## What you are asked to do:
The lines to copy are those with "records" in them. Pull each one from the entries below.
● ● ● ● ●
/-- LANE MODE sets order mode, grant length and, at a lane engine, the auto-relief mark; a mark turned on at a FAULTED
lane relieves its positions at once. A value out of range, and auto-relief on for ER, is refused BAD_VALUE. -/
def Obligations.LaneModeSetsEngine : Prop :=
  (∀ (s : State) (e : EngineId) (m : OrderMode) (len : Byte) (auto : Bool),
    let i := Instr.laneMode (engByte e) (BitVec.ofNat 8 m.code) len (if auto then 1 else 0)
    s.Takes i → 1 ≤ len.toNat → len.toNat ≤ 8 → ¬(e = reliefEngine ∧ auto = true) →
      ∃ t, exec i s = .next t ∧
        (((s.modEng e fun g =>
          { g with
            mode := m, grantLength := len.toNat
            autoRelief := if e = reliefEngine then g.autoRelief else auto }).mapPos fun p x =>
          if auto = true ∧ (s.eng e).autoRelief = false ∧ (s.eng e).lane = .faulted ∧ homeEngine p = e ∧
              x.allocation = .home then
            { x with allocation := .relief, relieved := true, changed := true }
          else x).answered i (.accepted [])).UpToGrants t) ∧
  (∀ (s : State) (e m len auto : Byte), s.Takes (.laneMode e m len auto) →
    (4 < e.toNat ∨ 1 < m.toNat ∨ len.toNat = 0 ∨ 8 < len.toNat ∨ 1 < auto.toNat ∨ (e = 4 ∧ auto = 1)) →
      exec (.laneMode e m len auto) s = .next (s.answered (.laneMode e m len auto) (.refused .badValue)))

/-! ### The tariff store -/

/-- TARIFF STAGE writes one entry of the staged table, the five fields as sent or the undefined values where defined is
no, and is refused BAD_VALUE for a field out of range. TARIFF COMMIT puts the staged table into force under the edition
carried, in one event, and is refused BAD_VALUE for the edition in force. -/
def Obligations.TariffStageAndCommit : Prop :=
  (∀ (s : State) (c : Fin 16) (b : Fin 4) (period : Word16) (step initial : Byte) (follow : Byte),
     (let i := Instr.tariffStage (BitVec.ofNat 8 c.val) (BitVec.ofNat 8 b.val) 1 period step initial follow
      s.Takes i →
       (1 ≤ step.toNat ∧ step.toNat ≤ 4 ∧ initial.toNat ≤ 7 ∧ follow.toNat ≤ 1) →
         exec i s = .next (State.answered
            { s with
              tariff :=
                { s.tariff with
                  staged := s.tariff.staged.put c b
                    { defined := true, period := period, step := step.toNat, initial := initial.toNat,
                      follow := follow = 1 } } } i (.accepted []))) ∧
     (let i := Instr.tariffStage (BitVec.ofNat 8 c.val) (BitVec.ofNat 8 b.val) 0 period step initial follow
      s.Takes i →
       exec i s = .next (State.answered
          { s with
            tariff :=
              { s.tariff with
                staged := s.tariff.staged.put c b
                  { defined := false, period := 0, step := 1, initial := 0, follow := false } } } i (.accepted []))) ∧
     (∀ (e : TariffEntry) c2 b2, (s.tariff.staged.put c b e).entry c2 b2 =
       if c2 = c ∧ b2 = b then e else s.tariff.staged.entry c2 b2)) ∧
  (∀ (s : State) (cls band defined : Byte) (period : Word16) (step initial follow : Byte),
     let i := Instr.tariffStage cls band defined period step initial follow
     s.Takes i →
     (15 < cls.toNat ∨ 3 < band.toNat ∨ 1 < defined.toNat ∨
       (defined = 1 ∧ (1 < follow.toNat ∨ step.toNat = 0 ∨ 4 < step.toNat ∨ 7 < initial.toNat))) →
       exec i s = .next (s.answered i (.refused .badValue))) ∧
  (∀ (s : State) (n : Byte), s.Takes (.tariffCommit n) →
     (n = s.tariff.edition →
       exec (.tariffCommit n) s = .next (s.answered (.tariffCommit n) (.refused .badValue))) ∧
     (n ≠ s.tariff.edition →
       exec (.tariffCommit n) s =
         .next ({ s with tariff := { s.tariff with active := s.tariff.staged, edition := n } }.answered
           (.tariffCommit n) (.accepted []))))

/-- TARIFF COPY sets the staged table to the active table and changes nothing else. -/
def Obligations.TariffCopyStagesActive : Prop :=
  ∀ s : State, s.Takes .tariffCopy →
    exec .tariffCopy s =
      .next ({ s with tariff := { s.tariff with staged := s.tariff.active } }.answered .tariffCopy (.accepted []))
● ● ● ● ●
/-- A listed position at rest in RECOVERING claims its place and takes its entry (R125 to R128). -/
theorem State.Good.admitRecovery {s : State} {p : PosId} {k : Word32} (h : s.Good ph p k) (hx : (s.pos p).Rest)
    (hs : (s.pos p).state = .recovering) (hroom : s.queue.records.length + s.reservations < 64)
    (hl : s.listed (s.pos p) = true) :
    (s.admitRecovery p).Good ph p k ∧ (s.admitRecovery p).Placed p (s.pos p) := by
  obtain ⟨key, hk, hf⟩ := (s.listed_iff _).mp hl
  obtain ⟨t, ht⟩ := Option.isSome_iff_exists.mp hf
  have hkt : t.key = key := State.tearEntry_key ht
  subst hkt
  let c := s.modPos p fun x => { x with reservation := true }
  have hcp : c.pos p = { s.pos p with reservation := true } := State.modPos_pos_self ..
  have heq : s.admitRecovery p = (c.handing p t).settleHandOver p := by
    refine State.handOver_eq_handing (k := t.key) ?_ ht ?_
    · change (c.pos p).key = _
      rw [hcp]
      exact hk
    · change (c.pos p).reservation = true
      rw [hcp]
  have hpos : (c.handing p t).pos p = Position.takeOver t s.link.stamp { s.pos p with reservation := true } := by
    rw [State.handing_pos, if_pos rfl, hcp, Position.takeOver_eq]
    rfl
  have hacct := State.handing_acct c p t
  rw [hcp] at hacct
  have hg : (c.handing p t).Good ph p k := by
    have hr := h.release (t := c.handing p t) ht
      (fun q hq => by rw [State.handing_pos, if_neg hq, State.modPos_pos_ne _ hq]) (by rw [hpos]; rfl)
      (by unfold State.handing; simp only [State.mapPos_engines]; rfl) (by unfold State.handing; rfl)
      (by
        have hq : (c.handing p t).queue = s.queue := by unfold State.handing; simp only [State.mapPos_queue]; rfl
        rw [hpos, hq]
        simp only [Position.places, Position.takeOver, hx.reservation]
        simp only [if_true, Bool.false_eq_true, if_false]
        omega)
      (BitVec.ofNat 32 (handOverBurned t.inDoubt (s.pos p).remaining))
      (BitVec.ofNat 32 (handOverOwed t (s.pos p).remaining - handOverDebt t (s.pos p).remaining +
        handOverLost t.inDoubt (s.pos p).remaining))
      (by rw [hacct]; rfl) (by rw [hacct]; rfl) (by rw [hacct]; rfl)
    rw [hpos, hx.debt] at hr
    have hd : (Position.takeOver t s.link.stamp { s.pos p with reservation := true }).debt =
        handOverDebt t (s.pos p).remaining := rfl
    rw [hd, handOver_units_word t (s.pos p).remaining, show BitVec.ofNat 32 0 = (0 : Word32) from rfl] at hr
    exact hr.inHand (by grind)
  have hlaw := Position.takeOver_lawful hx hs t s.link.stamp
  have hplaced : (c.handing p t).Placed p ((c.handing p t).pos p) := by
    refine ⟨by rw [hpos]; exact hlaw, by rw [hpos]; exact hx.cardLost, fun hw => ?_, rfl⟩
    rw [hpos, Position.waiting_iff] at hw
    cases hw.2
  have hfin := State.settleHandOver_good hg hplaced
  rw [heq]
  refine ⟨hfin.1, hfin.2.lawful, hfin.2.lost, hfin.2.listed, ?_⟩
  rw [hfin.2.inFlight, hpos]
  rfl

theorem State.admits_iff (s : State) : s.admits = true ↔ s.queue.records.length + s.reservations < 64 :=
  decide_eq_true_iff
● ● ● ● ●
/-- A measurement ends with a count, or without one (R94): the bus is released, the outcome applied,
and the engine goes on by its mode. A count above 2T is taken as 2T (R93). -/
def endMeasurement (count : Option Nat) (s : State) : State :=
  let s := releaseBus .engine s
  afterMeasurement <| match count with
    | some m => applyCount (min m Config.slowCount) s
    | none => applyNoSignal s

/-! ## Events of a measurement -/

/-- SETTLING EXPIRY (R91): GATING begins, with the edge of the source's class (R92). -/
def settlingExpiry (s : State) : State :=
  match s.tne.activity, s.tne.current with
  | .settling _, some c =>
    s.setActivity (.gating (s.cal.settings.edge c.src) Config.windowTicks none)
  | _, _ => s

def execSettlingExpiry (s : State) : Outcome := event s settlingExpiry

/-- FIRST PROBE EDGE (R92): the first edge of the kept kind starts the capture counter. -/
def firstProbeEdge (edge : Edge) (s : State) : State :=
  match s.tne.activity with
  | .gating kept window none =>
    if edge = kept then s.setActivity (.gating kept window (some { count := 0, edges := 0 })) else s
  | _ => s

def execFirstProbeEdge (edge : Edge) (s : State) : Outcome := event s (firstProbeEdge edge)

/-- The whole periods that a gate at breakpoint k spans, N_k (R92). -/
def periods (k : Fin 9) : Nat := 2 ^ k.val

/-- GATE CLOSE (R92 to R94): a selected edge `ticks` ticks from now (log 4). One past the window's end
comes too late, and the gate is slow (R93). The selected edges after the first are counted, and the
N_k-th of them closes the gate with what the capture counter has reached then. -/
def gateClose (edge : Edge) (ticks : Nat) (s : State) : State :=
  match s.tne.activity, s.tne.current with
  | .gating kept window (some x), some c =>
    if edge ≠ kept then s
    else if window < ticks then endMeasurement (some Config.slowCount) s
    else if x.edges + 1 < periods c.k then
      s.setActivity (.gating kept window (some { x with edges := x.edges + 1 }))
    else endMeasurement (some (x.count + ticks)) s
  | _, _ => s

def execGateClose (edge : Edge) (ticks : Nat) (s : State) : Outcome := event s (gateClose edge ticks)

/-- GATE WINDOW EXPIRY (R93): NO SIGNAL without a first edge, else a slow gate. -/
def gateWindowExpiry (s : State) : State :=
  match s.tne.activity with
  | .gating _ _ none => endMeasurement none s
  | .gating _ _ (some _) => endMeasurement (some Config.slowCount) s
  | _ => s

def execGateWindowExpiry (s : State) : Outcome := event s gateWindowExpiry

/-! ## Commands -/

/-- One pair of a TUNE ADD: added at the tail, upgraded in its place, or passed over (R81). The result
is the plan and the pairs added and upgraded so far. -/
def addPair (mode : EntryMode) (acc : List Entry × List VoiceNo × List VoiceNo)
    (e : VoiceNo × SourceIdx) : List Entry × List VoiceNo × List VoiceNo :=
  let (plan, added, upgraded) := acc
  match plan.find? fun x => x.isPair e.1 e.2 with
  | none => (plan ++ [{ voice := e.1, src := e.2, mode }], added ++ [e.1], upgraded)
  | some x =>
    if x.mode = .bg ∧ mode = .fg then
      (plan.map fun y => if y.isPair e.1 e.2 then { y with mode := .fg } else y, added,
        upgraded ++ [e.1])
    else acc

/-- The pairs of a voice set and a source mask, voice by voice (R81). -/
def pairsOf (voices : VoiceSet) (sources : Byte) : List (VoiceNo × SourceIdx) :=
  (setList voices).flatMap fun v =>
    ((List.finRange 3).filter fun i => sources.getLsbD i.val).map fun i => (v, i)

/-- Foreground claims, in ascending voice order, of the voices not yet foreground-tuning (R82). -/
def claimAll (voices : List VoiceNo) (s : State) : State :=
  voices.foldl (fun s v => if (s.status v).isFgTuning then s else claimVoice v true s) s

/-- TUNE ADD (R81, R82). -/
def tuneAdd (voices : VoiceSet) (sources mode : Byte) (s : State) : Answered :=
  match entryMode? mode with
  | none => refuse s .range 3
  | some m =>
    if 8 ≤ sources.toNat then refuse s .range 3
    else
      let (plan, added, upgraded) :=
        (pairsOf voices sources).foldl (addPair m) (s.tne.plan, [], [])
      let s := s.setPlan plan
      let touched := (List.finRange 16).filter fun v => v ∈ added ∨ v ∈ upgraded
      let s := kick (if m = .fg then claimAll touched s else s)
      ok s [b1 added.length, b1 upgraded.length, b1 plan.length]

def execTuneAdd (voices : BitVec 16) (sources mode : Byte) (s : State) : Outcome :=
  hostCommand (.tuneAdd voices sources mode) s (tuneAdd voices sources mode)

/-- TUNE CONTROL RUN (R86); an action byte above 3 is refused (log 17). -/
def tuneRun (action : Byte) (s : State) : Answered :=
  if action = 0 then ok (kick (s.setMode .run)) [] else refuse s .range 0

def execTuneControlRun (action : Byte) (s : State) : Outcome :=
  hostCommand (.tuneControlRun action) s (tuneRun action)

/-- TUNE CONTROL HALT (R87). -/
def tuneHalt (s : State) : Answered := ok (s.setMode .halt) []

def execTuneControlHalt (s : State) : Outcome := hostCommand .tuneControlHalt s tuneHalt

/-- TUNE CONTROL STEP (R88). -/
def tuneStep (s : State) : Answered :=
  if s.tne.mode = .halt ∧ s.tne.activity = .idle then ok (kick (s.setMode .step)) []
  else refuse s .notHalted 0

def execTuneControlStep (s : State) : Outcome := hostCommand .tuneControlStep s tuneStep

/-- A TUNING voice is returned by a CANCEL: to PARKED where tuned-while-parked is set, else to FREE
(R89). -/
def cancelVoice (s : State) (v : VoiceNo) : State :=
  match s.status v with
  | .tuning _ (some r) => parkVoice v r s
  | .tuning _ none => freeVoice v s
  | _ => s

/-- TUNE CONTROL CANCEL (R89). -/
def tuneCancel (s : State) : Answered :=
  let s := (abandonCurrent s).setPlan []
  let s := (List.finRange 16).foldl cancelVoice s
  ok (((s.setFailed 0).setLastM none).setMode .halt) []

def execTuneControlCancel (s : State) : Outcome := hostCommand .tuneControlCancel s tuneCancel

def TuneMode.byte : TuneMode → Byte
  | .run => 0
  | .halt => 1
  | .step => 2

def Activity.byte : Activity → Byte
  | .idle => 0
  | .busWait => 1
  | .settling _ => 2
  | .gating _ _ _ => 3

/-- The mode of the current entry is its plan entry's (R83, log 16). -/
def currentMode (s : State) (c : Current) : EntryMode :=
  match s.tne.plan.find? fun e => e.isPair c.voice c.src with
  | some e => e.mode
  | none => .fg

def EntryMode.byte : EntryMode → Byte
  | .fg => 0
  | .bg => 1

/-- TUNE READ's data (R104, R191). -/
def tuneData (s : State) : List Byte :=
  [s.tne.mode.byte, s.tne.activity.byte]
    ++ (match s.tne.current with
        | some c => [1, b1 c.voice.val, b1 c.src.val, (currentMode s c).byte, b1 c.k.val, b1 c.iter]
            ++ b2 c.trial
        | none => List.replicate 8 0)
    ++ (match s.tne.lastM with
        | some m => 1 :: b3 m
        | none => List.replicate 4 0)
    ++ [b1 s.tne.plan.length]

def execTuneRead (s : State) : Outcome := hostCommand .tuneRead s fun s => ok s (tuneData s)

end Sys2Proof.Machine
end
● ● ● ● ●
## Your solution:
    (hs : (s.pos p).state = .recovering) (hroom : s.queue.records.length + s.reservations < 64)
theorem State.admits_iff (s : State) : s.admits = true ↔ s.queue.records.length + s.reservations < 64 :=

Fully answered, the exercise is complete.